Lots of in-app metrics tools exist (e.g. ruby-prof, benchmark), but I prefer the simple approach: I rolled my own Marker class that spits out basic msec timing information to the logs. In single-request performance tuning, what matters is relative timing between sections of code, so any objections to this technique on grounds of accuracy or detail are outweighed by its advantages: it’s simple, it shows where your bottlenecks are, and it divides the logs into sections so you can get a sense of who’s making what calls.

class Marker
  def self.mark(msg, logger = ActiveRecord::Base.logger)
    start = Time.now
    logger.info("#{start} --> starting #{msg} from #{caller[2]}:#{caller[1]}")
    result = yield
    finish = Time.now
    logger.info("#{finish} --< finished #{msg} --- #{"%2.3f sec" % (finish - start)}")
    result
  end
end

Usage is simple: pick a block you’re interested and wrap it in Marker.mark("foo") do...end. You can then scan the logs using “less” (or a text editor) and search for the name you gave the block. Marking your controller and your view is a natural place to start; later you can insert marks inside interesting blocks of domain code. In Sinatra, you can do something like this:

get '/foo/:id' do
  foo = Marker.mark("loading foo") do
    Foo.find(params[:id])
  end
  Marker.mark("rendering foo") do
    FooWidget.new(:foo => foo).to_s # Erector
  end
end

I’ve also got a nice little Rack middleware component that marks the time spent inside each request. Note here that you can put lots of fun information in the name that can be helpful for debugging.

class Marking
  def initialize(app)
    @app = app
  end

  def call(env)
    response = nil
    Marker.mark("#{env['REQUEST_METHOD']} #{env['SCRIPT_NAME']}#{env['PATH_INFO']}") do
      response = @app.call(env)
    end
    response
  end
end

Figuring out where a particular log message (especially a DB query) is coming from is essential. It’s important not to make assumptions. If you think you know where the call is coming from, put in a stack trace to make sure, and rerun the request to confirm. That’s why Marker is outputting caller — caller[0] is the code that names the mark, so you already know where that is; caller[1] is the line that called it, and caller[2] is the line that called caller[1]. If that’s not enough context, drop in a logger.info(caller.join(”nt”)) so you can scan the entire stack trace back up to the application code that you understand.

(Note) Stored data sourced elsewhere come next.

-- ==== Sys2Proof/Machine/State.lean ====
section
/-! DEFINITION. The state of the core (R30): every register of R60, the byte arrays, the key ring, the sequencer of R55;
and, beside them, the model's own inputs (what the host, the random source and the reset line do next) and its one
output (the response of the last host access). All of it is plain data. -/

namespace Sys2Proof.Machine

/-- Why the machine stops with a fault. There is no such reason: an error of a command is a completion with ERR set
(R340, R347), a bus error is the result of an access (R341), and nothing traps, halts or locks. The type is empty,
so `step` cannot fault. -/
inductive Fault where
  deriving DecidableEq, Repr

/-- Why an instruction has no meaning. -/
inductive Refusal where
  /-- Raised by `exec` for an instruction that has no meaning yet (safe). No arm of `exec` raises it. -/
  | notModelled (mnemonic : String)
  deriving DecidableEq, Repr

/-- A legal key size of R7, R185. KEYLEN = 3 is no key size (R42). -/
inductive KeySize where
  | aes128 | aes192 | aes256
  deriving DecidableEq, Repr

/-- CTRL (R32); bits 31:3 are reserved and read 0. -/
structure Ctrl where
  /-- bit 0 IRQ_EN (R35). -/
  irqEn : Bool
  /-- bit 1 HARDEN (R34). -/
  harden : Bool
  /-- bit 2 CT_CMP (R33). -/
  ctCmp : Bool
  deriving DecidableEq, Repr

/-- The command error codes of R340. Codes 7 to 15 are never written (R41), so they have no name. -/
inductive ErrCode where
  | ok | authenticationFailure | unknownKeyVersion | malformedEnvelope | invalidKeyMaterial | illegalCommand
  | lengthError
  deriving DecidableEq, Repr

/-- STATUS (R37) but for BUSY, which is the sequencer's state (R55). -/
structure Status where
  /-- bit 1 DONE (R39). -/
  done : Bool
  /-- bit 2 OVR (R40). -/
  ovr : Bool
  /-- bits 7:4 ERR (R41). -/
  err : ErrCode
  deriving DecidableEq, Repr

/-- KEYCFG (R42) and KR_CFG (R54), which have one layout; bits 30:2 are reserved and read 0. -/
structure KeyCfg where
  /-- bits 1:0 KEYLEN; 3 is storable and no legal size. -/
  keylen : BitVec 2
  /-- bit 31 VALID. -/
  valid : Bool
  deriving DecidableEq, Repr

/-- One key-ring slot (R54). -/
structure Slot where
  /-- KR_TAG bits 23:0, tag byte k at bits [8k+7:8k]; bits 31:24 are reserved and read 0. -/
  tag : BitVec 24
  /-- KR_CFG. -/
  cfg : KeyCfg
  /-- KR_KEY words 0..7, the slot's 32 key bytes in lane order. -/
  key : Vector Word 8
  deriving DecidableEq, Repr

/-- The sequencer state of R55. `STATUS.BUSY` is 1 exactly when it is `running`. -/
inductive Seq where
  | idle
  | running (cmdword : Word)
  deriving DecidableEq, Repr

/-- The byte arrays of R11 and R52, R53. -/
inductive Buf where
  | aad | input | output | nonce | sched
  deriving DecidableEq, Repr

/-- The contents of the byte arrays: (window offset, byte) pairs in one canonical form (`Memory.wf`). Byte j of an
array stands at the array's window offset plus j (R60, R100). -/
abbrev Memory := List Host.Cell

/-- A mapped register, or word of an array, of the register map R60. `n` counts words, `s` counts slots. -/
inductive Target where
  | id | ctrl | cmd | status | keycfg | aadLen | inLen | nonceLen | outLen | sizeArg | result | schedInfo | params
  | key (n : Nat)
  | a (n : Nat)
  | b (n : Nat)
  | r (n : Nat)
  | krTag (s : Nat)
  | krCfg (s : Nat)
  | krKey (s n : Nat)
  | buf (x : Buf) (n : Nat)
  deriving DecidableEq, Repr

/-- The width of a host access (R103). Only 32-bit accesses are answered without a bus error. -/
inductive AccessWidth where
  | bits8 | bits16 | bits32
  deriving DecidableEq, Repr

/-- What a host access does. A write carries the 32-bit data of the bus; a narrower write is a bus error. -/
inductive AccessOp where
  | read
  | write (val : Word)
  deriving DecidableEq, Repr

/-- One host access: a bus address, a width and an operation (R102, R103). -/
structure Access where
  addr : Nat
  width : AccessWidth
  op : AccessOp
  deriving DecidableEq, Repr

/-- How the core answers an access it receives. -/
inductive BusResult where
  /-- a read's value (R106). -/
  | value (w : Word)
  /-- a write was answered without error; a dropped write (R105) and a write to a read-only target (R59) too. -/
  | written
  /-- `BUS_ERROR` (R341): wrong width, misaligned (R103) or unmapped (R104). -/
  | busError
  deriving DecidableEq, Repr

/-- What the environment makes happen at one step: a host access reaches the core, the engine takes its step
(R322), or the platform pulses the reset input (R382). -/
inductive Event where
  | bus (a : Access)
  | engine
  | reset
  deriving DecidableEq, Repr

/-- The classes of R327, which fix what a command clears on error (R343). -/
inductive CmdClass where
  | none | r | out | size
  deriving DecidableEq, Repr

/-- A key a command uses: its size and its bytes (R44, R295). -/
structure Key where
  size : KeySize
  bytes : List Byte
  deriving DecidableEq, Repr

/-- The state of the core (R30). -/
structure State where
  /-- the instance's parameters (R7); no step changes them. PARAMS reports two of them (R49). -/
  params : Params
  /-- CTRL (R32). -/
  ctrl : Ctrl
  /-- CMD: the last accepted command word (R36). -/
  cmd : Word
  /-- the sequencer (R55); STATUS.BUSY is read from it. -/
  seq : Seq
  /-- STATUS.DONE, OVR and ERR (R37). -/
  status : Status
  /-- KEYCFG (R42). -/
  keyCfg : KeyCfg
  /-- KEY0..KEY7: the 32 bytes of KEYREG in lane order (R43). -/
  keyReg : Vector Word 8
  /-- AAD_LEN (R45). -/
  aadLen : Word
  /-- IN_LEN (R45). -/
  inLen : Word
  /-- NONCE_LEN (R45). -/
  nonceLen : Word
  /-- OUT_LEN (R46). -/
  outLen : Word
  /-- SIZE_ARG (R47). -/
  sizeArg : Word
  /-- RESULT (R47). -/
  result : Word
  /-- SCHED_INFO (R48): `none` is VALID = 0, NR = 0; `some k` is VALID = 1 with the round count of `k`. -/
  schedInfo : Option KeySize
  /-- Block register A (R50). -/
  a : Block
  /-- Block register B (R50). -/
  b : Block
  /-- Block register R (R50, R51). -/
  r : Block
  /-- the key-ring slots 0 .. KR_SLOTS-1, in order (R54). -/
  ring : List Slot
  /-- the contents of AAD, IN, OUT, NONCE (R52) and SCHED (R53). -/
  mem : Memory
  /-- MODEL'S OWN (log 5): what the environment does next, oldest first. -/
  schedule : List Event
  /-- MODEL'S OWN (log 5): the core's answer to the last host access it received; `none` before the first. -/
  response : Option BusResult
  /-- MODEL'S OWN (log 4): nonces the random source is about to deliver, oldest first; when empty the draw is free. -/
  rng : List Nonce
  /-- MODEL'S OWN (log 4): how many free nonces have been drawn, the argument of `Config.freeNonce`. -/
  draws : Nat
  deriving DecidableEq, Repr

/-- KEYCFG and KR_CFG after reset and ZEROIZE: VALID = 0, KEYLEN = 0. -/
def KeyCfg.zero : KeyCfg := { keylen := 0, valid := false }

/-- A slot after reset and ZEROIZE: absent, all zero (R380). -/
def Slot.zero : Slot := { tag := 0, cfg := KeyCfg.zero, key := Vector.replicate 8 0 }

/-- The reset state of R380 on an instance with parameters `p`. -/
def State.resetWith (p : Params) : State :=
  { params := p
    ctrl := { irqEn := false, harden := true, ctCmp := true }
    cmd := 0
    seq := .idle
    status := { done := false, ovr := false, err := .ok }
    keyCfg := KeyCfg.zero
    keyReg := Vector.replicate 8 0
    aadLen := 0
    inLen := 0
    nonceLen := 0
    outLen := 0
    sizeArg := 0
    result := 0
    schedInfo := none
    a := 0
    b := 0
    r := 0
    ring := List.replicate p.krSlots Slot.zero
    mem := []
    schedule := []
    response := none
    rng := []
    draws := 0 }

/-- The machine right after reset (R380), on the reference instance of R7. -/
def State.reset : State := State.resetWith Params.reference

end Sys2Proof.Machine
end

I’ve found that while ActiveRecord (2.3.5) tries to show where a result is coming from, it doesn’t always get it right, especially if you’re using plugins or gems that insert themselves into the call chain. So I monkey-patched AR to be a little smarter about its tracing:

module ActiveRecord
  module ConnectionAdapters
    class AbstractAdapter
      # strip library file pathnames from logged stack traces
      def log_info(sql, name, ms)
        if @logger && @logger.debug?
          c = caller.detect{|line| line !~ /(activerecord|active_support|__DELEGATION__|vendor|new_?relic)/i}
          c.gsub!("#{File.expand_path(File.dirname(RAILS_ROOT))}/", '') if defined?(RAILS_ROOT)
          name = '%s (%.1fms) %s' % [name || 'SQL', ms, c]
          @logger.debug(format_log_entry(name, sql.squeeze(' ')))
        end
      end
    end
  end
end

All this leads to log entries that look like this:

Thu Apr 15 11:09:17 -0700 2010 --> starting GET /app from /Users/cohumancomputer27inmac/dev/cohuman/lib/query_caching.rb:15:in `call':/Library/Ruby/Gems/1.8/gems/activerecord-2.3.5/lib/active_record/connection_adapters/abstract/query_cache.rb:34:in `cache'
  User Load (0.8ms) domain/user.rb:362:in `authenticate_from_login_token'   SELECT * FROM "users" WHERE ("users"."login_token" = E'abc123xyz') LIMIT 1
Thu Apr 15 11:09:17 -0700 2010 --> starting rendering ApplicationPage from /Users/cohumancomputer27inmac/dev/cohuman/controllers/app_controller.rb:4:in `GET /app':/Library/Ruby/Gems/1.8/gems/sinatra-0.9.4/lib/sinatra/base.rb:779:in `call'  Project Load (13.4ms) domain/user.rb:146:in `projects'   SELECT "projects".* FROM "projects" INNER JOIN "memberships" ON "projects".id = "memberships".project_id WHERE (("memberships".user_id = 2))
  User Load (3.2ms) domain/user.rb:135:in `coprojectmates'   SELECT "users".* FROM "users" INNER JOIN "memberships" ON memberships.user_id = users.id WHERE (memberships.project_id in (4,129,122,1,66,82,102,684,533,139,3,155,624,106,90,394,399,153) AND memberships.user_id != 2)   Email Load (2.1ms) domain/user.rb:135:in `coprojectmates'   SELECT "emails".* FROM "emails" WHERE ("emails".user_id IN (1,3,5,7,8,11,12,9,6,14,15,16,17,18,22,27,26,35,45,32,30,79,37,109,80,504,507,508,39,165,521,725,727,729,730,731,734,735,736,105,28,58,240,381,51,40,36,785,834,839,844,847,850,842,840,841,843,889))
  User Load (11.7ms) domain/user.rb:128:in `cohumans'   SELECT "users".* FROM "users" INNER JOIN "cohumanities" ON "users".id = "cohumanities".cohuman_id WHERE (("cohumanities".actor_id = 2))
  Email Load (19.4ms) domain/user.rb:128:in `cohumans'   SELECT "emails".* FROM "emails" WHERE ("emails".user_id IN (1,6,108,8,22,35,509,852,853,854,862,864,866,3,895,896,897,929,930,931,30,944,165,827,976,977,978,735,1024,2003,2004,59))
  SQL (0.5ms) domain/user.rb:177:in `temporary?'   SELECT count(*) AS count_all FROM "emails" WHERE ("emails".user_id = 2)
  Email Load (0.3ms) domain/user.rb:173:in `verified?'   SELECT * FROM "emails" WHERE ("emails".user_id = 2)
Thu Apr 15 11:09:17 -0700 2010 --< finished rendering ApplicationPage --- 0.307 sec
Thu Apr 15 11:09:17 -0700 2010 --< finished GET /app --- 0.311 sec

I know it can look daunting, but when scanning logs, it’s important to keep a clear head. Let’s examine this little burst of gibberish and try to make sense of it.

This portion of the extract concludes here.